Вола, не оборачиваясь, начала намыливать руки.
— Написал письмо?
Питер притянул костыли поближе. Он постепенно к ним привыкал и с костылями под мышками теперь чувствовал себя увереннее.
— Да, но…
— Никаких «но». Пишешь по одному письму в неделю. Я уже говорила, у меня есть знакомый водитель автобуса, Роберт Джонсон, — я его попрошу, он будет отправлять их из разных мест по своему маршруту. Первое условие, помнишь?
Питер попытался резко отвернуться, но получилось так себе: он чуть не упал. Отвернулся в другую сторону — удачнее.
— Уговор?
— Да.
— Хорошо. — Вола повесила посудное полотенце на крючок, дохромала до камина и кинула на решётку скомканные газетные обрывки. — Тогда переходим ко второму условию. Браслет с амулетом. Мамин, насколько я понимаю. Почему ты носишь его с собой? Почему именно его?

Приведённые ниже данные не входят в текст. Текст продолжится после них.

-- ==== Sys2Proof/Machine/Commands.lean ====
section
/-! DEFINITION. The four host commands (46_host.md R330, 45_history.md R305, 70_reset_and_hazards.md R411). -/

namespace Sys2Proof.Machine

/-! ### Shared operations -/

/-- The ranges `[a, b)` and `[c, d)` have no address in common; an empty range is legal anywhere (R69). -/
def disjoint (a b c d : Nat) : Bool := decide (b ≤ a) || decide (d ≤ c) || decide (b ≤ c) || decide (d ≤ a)

/-- The ADD_HISTORY range meets neither the input range nor the output range (R41). -/
def State.historyApart (s : State) : Bool :=
  disjoint s.port.hbPtr (s.port.hbPtr + s.port.hbLen) s.port.srcPtr s.port.srcEnd &&
    disjoint s.port.hbPtr (s.port.hbPtr + s.port.hbLen) s.port.dstPtr s.port.dstEnd

/-- The operands of a DECODE are legal (R41, R420 duty 4): both cursors ordered, the three ranges disjoint. -/
def State.legalOperands (s : State) : Bool :=
  decide (s.port.srcPtr ≤ s.port.srcEnd) && decide (s.port.dstPtr ≤ s.port.dstEnd) &&
    disjoint s.port.srcPtr s.port.srcEnd s.port.dstPtr s.port.dstEnd && s.historyApart

/-- One byte appended to the history without output (R305). -/
def State.appended (s : State) (b : Byte) : State := { s with win := s.win.append b }

/-- ADD_HISTORY's loop: `n` bytes from address `a` up (R305). -/
def addBytes : Nat → Nat → State → Result
  | 0, _, s => .next s
  | n + 1, a, s => if s.inSpace a then addBytes n (a + 1) (s.appended (s.mem.read a)) else .fault .noSuchAddress

/-! ### Meanings -/

/-- RESET (R411). The operand registers and host memory stand; `LENS`, `TAB`, `HIST` are unspecified after it, and the model keeps
what they held (log 3). -/
def execReset (s : State) : Result :=
  .next
    ({ s with
        bits := 0, nbits := 0, fsm := .hdr, loc := Locals.zero, bfinal := false, btype := 0, eob := false,
        disabled := false, win := { s.win with hidx := 0, hfill := 0 },
        port := { s.port with wbMin := 0, wbMax := 0 } }.finish .ok)

/-- DECODE (R341): refused on a disabled instance (`E_DISABLED`), `OK` at once on a finished stream (R344), else the loop is
entered at the state FSM names. Each pass of the loop is a step of its own (log 1). Illegal operands are refused where the loop
would be entered (R41, log 7). -/
def execDecode (s : State) : Result :=
  if s.disabled then .next (s.finish .disabled)
  else if s.fsm = .done then .next (s.finish .ok)
  else if s.legalOperands then .next s.resume
  else .refused .illegalOperands

/-- ADD_HISTORY (R305, R343). A range that meets the input or the output range is refused (R41); the order of the two cursors,
which a host may not yet have written, is not asked for (log 7). -/
def execAddHistory (s : State) : Result :=
  if s.disabled then .next (s.finish .disabled)
  else if s.historyApart then andThen (addBytes s.port.hbLen s.port.hbPtr s) fun s1 => .next (s1.finish .ok)
  else .refused .illegalOperands

/-- The workbuf constant as a register of `P_ADDR_W` bits holds it (R40): all of it where the configuration is valid. -/
def State.workbufValue (s : State) : Nat := s.par.workbuf % 2 ^ s.par.addrW

/-- WORKBUF_LEN (R342): the same answer in every state, disabled or not. -/
def execWorkbufLen (s : State) : Result :=
  .next ({ s with port := { s.port with wbMin := s.workbufValue, wbMax := s.workbufValue } }.finish .ok)

end Sys2Proof.Machine
end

Питер вмиг одеревенел: так бывало всегда, когда кто-то спрашивал его о маме, — будто его телу требовалась абсолютная неподвижность, чтобы решить, можно говорить или нет. Обычно оказывалось, что с посторонними нельзя, и Питер удивился, когда его пальцы, вцепившиеся в подручники костылей, слегка расслабились, и горло разжалось.
— Она всегда его носила. Когда я был маленький, поднимала руку и держала, чтобы я мог поиграть с амулетом. Я сам этого не помню, но видел на фотографии. И помню, как она мне про него рассказывала. Про амулет, в смысле. Это феникс. Такая волшебная птица. Она красная, золотая, лиловая — всех цветов рассвета, а главное, она…
— …восстаёт из пепла. Я знаю, что такое феникс.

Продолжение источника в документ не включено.